## Exercise prompt
Please repeat the lines below, exactly and only, from the one that holds "performed (R104). -/" through the one that holds "into the buffer. -/".

+===+

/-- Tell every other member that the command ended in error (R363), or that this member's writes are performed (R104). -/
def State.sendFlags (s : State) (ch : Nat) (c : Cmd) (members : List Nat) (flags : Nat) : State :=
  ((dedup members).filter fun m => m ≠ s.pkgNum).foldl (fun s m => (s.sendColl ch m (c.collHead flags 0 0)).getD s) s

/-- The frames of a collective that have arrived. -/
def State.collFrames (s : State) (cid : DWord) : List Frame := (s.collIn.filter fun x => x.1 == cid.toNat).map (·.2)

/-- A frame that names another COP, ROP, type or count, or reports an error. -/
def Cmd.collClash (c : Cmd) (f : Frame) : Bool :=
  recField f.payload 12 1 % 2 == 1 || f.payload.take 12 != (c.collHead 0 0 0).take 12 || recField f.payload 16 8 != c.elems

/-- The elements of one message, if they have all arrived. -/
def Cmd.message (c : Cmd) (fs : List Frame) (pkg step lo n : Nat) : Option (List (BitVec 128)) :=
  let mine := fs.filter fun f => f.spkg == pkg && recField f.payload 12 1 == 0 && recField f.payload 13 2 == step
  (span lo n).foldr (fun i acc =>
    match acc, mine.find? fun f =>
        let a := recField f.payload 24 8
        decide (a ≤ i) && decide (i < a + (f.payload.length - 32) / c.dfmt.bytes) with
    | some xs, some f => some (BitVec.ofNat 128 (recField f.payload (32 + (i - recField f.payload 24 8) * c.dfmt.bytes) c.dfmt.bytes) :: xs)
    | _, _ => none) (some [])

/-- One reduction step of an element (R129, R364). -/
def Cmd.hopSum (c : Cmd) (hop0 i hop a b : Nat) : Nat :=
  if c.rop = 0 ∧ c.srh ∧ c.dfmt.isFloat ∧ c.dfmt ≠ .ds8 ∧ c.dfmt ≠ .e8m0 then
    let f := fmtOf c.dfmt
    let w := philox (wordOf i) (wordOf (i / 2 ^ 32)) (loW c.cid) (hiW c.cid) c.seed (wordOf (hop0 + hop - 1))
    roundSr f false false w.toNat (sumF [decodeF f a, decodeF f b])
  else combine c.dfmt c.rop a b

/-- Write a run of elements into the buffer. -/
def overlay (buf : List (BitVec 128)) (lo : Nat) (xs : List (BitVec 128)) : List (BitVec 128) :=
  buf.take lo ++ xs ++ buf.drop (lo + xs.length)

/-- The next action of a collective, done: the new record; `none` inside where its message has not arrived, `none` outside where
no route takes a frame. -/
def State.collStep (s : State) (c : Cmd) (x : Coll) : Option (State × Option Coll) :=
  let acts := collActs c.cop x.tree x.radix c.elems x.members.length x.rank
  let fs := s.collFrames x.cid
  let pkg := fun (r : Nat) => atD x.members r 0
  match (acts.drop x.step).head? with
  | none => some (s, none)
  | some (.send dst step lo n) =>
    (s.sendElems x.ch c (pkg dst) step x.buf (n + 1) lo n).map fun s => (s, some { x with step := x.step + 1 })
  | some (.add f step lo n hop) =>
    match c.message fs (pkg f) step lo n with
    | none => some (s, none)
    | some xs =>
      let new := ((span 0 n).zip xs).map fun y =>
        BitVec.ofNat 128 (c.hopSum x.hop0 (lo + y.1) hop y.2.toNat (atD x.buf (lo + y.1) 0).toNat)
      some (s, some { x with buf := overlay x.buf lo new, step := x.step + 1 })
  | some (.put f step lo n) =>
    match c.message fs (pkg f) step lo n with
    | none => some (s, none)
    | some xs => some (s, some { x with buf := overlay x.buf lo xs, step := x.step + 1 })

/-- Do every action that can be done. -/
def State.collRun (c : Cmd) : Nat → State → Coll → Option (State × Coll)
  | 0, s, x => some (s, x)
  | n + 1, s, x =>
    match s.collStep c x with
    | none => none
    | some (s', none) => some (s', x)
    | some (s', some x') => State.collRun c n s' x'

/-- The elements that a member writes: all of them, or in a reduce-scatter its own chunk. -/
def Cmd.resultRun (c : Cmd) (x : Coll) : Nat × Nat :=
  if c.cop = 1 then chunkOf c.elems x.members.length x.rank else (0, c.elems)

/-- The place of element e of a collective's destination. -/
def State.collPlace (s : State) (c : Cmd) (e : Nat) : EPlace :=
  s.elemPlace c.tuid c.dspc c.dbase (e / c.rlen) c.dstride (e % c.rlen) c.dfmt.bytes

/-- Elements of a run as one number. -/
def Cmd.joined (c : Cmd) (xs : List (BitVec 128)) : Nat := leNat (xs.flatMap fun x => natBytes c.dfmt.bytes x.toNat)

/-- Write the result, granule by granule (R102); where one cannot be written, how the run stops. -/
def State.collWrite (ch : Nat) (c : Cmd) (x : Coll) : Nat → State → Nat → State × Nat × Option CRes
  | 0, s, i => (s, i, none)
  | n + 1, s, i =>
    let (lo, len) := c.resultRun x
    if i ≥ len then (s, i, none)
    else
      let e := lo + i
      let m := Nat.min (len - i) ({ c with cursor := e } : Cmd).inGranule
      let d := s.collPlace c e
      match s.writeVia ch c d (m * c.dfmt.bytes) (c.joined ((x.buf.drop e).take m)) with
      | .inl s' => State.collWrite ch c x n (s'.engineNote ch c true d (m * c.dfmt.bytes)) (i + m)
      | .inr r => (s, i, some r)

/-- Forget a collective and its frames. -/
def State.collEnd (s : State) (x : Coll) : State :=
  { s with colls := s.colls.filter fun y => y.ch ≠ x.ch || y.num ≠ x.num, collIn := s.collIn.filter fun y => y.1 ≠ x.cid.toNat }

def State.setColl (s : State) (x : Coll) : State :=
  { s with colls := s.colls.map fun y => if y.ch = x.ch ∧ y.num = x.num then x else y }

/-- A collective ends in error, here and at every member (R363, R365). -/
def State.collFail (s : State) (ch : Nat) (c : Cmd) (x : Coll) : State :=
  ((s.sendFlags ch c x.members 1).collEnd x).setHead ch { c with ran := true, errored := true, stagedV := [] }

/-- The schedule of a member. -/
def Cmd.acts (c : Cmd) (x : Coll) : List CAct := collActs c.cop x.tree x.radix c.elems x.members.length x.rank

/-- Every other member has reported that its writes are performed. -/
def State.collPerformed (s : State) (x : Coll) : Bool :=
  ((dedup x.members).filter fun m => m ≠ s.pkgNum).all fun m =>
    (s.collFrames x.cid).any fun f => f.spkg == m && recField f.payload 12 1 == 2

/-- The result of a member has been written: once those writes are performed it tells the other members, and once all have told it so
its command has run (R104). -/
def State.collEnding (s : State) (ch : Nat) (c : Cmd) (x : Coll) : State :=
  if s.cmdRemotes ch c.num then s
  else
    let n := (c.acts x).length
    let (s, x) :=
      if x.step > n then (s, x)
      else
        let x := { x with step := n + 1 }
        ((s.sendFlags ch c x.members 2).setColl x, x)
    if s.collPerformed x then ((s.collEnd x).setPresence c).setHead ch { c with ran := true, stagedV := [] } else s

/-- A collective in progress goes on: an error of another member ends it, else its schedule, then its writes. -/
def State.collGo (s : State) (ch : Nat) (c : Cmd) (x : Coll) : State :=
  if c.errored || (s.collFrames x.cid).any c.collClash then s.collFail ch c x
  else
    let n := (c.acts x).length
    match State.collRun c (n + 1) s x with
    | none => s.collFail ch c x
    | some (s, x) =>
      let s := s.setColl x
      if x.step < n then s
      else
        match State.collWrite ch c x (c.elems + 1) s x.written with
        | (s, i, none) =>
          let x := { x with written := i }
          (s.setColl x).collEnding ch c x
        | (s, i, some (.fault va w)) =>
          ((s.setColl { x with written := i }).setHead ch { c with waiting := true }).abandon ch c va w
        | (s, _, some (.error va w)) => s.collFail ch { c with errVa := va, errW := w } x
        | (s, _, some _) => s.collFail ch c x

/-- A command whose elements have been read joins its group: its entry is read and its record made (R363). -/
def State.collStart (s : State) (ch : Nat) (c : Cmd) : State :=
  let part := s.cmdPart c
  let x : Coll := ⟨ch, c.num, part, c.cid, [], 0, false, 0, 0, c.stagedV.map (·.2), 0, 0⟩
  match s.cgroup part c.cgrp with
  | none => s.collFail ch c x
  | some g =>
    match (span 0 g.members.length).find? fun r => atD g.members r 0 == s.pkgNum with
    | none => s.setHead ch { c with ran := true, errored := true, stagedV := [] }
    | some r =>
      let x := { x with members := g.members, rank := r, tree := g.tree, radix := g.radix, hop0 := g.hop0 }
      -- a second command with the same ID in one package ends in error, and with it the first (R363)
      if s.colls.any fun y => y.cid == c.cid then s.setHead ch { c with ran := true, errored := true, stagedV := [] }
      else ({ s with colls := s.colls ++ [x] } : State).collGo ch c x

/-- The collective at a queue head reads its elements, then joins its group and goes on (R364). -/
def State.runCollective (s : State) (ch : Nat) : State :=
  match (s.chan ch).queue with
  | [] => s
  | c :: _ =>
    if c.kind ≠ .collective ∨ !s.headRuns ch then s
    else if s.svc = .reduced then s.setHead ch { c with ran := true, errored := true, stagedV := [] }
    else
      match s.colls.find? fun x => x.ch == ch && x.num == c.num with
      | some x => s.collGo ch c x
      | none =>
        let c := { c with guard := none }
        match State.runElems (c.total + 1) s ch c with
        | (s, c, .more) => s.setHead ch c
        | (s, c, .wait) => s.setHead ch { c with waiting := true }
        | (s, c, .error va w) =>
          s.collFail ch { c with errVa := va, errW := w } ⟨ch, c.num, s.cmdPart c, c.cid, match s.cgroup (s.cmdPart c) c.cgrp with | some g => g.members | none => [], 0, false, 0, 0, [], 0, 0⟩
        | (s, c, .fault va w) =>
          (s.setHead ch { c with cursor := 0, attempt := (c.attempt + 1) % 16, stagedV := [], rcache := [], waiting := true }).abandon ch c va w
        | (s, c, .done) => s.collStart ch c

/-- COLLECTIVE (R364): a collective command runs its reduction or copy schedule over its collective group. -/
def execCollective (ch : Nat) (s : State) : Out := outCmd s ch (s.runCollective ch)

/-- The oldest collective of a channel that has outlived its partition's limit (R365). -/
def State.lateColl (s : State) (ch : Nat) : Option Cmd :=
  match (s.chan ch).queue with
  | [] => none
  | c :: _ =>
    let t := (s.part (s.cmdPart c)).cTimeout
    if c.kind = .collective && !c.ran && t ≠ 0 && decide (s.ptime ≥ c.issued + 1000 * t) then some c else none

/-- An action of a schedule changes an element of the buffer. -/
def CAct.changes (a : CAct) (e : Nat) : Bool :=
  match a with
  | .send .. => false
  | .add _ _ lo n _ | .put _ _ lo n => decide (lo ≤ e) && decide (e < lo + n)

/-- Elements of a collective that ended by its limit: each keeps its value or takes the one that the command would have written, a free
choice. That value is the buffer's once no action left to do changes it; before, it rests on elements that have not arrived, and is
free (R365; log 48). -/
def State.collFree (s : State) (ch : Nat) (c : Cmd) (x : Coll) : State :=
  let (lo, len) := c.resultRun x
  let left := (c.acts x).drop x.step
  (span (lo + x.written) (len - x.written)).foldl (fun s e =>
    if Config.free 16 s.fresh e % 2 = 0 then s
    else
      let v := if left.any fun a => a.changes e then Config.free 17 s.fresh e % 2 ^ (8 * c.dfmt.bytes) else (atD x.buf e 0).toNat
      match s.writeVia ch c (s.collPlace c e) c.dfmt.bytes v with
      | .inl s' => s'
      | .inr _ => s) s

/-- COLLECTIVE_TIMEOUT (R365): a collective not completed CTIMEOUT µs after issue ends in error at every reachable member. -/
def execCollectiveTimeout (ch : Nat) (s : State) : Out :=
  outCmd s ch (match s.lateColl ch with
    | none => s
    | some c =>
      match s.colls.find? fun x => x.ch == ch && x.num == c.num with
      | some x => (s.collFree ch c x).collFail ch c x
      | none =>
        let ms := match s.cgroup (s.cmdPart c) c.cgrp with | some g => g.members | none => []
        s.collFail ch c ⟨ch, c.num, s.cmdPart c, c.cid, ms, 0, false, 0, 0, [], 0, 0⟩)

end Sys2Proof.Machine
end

+===+

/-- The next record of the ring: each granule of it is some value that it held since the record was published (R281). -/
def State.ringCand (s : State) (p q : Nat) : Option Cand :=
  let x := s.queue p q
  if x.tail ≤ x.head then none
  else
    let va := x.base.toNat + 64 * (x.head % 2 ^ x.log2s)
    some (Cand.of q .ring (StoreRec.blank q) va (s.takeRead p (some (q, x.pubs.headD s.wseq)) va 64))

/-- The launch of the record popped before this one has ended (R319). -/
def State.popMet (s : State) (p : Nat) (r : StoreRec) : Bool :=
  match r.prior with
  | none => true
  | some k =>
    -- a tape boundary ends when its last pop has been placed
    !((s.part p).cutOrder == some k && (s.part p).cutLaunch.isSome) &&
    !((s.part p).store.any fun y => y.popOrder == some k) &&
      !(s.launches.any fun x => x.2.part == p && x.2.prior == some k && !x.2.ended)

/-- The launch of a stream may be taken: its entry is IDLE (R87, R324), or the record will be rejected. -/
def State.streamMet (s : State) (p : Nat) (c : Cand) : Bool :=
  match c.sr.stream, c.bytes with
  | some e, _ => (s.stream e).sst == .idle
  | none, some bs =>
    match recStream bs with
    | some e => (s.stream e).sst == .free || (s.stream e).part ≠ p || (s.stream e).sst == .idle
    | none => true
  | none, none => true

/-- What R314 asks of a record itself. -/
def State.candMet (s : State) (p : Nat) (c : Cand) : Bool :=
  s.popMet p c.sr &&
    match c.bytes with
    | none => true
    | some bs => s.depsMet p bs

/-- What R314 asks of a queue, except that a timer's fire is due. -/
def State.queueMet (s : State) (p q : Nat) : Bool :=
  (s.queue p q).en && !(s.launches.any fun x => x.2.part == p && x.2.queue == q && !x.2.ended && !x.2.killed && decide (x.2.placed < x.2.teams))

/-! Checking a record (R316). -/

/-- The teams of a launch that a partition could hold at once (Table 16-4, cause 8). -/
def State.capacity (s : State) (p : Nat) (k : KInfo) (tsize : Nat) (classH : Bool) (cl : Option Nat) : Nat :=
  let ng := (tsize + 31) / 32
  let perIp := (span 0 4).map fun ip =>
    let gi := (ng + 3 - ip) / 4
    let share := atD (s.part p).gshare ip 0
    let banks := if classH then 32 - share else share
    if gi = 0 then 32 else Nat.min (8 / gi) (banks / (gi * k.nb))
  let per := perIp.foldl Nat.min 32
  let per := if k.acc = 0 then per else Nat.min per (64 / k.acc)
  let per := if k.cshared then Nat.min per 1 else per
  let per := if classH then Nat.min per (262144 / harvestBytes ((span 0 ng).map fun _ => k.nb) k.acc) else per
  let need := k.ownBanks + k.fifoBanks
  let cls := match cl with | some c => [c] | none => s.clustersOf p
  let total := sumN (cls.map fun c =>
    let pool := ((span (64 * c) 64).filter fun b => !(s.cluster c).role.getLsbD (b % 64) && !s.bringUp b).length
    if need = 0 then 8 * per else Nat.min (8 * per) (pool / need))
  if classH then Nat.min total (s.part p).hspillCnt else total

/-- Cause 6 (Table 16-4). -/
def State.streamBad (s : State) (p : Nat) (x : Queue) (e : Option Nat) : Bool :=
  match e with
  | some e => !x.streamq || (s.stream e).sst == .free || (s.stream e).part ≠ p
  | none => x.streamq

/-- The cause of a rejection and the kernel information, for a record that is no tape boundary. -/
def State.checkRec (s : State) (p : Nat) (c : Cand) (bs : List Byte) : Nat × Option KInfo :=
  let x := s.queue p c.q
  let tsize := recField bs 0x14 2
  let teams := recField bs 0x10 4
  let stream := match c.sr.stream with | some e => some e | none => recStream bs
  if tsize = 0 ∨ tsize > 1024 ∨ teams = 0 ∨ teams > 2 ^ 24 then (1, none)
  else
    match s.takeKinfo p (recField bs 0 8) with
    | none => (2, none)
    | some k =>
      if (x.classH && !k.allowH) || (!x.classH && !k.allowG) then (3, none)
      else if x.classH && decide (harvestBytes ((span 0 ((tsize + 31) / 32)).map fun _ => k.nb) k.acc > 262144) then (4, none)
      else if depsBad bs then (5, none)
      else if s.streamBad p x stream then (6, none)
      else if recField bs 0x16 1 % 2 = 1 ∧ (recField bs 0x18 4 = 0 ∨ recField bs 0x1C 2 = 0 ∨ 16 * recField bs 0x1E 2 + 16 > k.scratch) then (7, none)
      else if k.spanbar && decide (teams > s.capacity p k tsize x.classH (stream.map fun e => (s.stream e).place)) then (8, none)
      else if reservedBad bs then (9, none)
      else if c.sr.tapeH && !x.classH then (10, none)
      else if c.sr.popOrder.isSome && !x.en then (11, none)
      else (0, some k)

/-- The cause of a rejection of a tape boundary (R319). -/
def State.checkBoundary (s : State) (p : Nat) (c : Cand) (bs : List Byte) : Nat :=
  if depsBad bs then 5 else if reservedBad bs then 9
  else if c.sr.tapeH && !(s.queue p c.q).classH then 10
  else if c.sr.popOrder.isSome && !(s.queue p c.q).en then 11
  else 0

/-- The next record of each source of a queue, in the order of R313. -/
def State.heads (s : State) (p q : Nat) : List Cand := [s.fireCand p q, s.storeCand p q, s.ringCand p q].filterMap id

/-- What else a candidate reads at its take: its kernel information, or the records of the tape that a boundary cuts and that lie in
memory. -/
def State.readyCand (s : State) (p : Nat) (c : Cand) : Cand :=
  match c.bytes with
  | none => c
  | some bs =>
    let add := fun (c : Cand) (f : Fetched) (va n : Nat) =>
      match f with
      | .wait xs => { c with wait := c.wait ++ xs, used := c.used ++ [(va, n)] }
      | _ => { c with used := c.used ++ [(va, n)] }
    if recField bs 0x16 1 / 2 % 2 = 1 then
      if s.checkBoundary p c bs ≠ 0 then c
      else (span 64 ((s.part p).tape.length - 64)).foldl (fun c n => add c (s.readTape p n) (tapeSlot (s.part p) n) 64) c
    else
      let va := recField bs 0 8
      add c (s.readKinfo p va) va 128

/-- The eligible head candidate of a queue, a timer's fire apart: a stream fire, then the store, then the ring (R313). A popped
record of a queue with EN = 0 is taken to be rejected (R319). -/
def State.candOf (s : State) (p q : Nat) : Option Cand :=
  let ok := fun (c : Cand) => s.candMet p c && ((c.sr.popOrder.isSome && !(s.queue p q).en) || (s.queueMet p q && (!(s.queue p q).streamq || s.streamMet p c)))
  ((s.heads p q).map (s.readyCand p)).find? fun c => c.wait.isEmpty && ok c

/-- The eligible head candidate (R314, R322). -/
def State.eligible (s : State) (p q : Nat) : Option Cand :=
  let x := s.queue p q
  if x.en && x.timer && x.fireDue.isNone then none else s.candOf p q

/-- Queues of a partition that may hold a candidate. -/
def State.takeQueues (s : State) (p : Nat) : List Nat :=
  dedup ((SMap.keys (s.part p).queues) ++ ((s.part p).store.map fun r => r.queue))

+===+

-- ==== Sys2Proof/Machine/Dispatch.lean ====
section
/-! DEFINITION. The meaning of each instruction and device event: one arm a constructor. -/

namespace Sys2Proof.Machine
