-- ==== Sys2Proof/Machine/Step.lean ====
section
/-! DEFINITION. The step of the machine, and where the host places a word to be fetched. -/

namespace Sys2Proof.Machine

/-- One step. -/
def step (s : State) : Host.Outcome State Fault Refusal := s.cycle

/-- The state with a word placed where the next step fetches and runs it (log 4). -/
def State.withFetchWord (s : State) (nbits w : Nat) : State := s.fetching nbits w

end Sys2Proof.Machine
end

+===+

## Written reply
/-- Tell every other member that the command ended in error (R363), or that this member's writes are performed (R104). -/
def State.sendFlags (s : State) (ch : Nat) (c : Cmd) (members : List Nat) (flags : Nat) : State :=
  ((dedup members).filter fun m => m ≠ s.pkgNum).foldl (fun s m => (s.sendColl ch m (c.collHead flags 0 0)).getD s) s

/-- The frames of a collective that have arrived. -/
def State.collFrames (s : State) (cid : DWord) : List Frame := (s.collIn.filter fun x => x.1 == cid.toNat).map (·.2)

/-- A frame that names another COP, ROP, type or count, or reports an error. -/
def Cmd.collClash (c : Cmd) (f : Frame) : Bool :=
  recField f.payload 12 1 % 2 == 1 || f.payload.take 12 != (c.collHead 0 0 0).take 12 || recField f.payload 16 8 != c.elems

/-- The elements of one message, if they have all arrived. -/
def Cmd.message (c : Cmd) (fs : List Frame) (pkg step lo n : Nat) : Option (List (BitVec 128)) :=
  let mine := fs.filter fun f => f.spkg == pkg && recField f.payload 12 1 == 0 && recField f.payload 13 2 == step
  (span lo n).foldr (fun i acc =>
    match acc, mine.find? fun f =>
        let a := recField f.payload 24 8
        decide (a ≤ i) && decide (i < a + (f.payload.length - 32) / c.dfmt.bytes) with
    | some xs, some f => some (BitVec.ofNat 128 (recField f.payload (32 + (i - recField f.payload 24 8) * c.dfmt.bytes) c.dfmt.bytes) :: xs)
    | _, _ => none) (some [])

/-- One reduction step of an element (R129, R364). -/
def Cmd.hopSum (c : Cmd) (hop0 i hop a b : Nat) : Nat :=
  if c.rop = 0 ∧ c.srh ∧ c.dfmt.isFloat ∧ c.dfmt ≠ .ds8 ∧ c.dfmt ≠ .e8m0 then
    let f := fmtOf c.dfmt
    let w := philox (wordOf i) (wordOf (i / 2 ^ 32)) (loW c.cid) (hiW c.cid) c.seed (wordOf (hop0 + hop - 1))
    roundSr f false false w.toNat (sumF [decodeF f a, decodeF f b])
  else combine c.dfmt c.rop a b

/-- Write a run of elements into the buffer. -/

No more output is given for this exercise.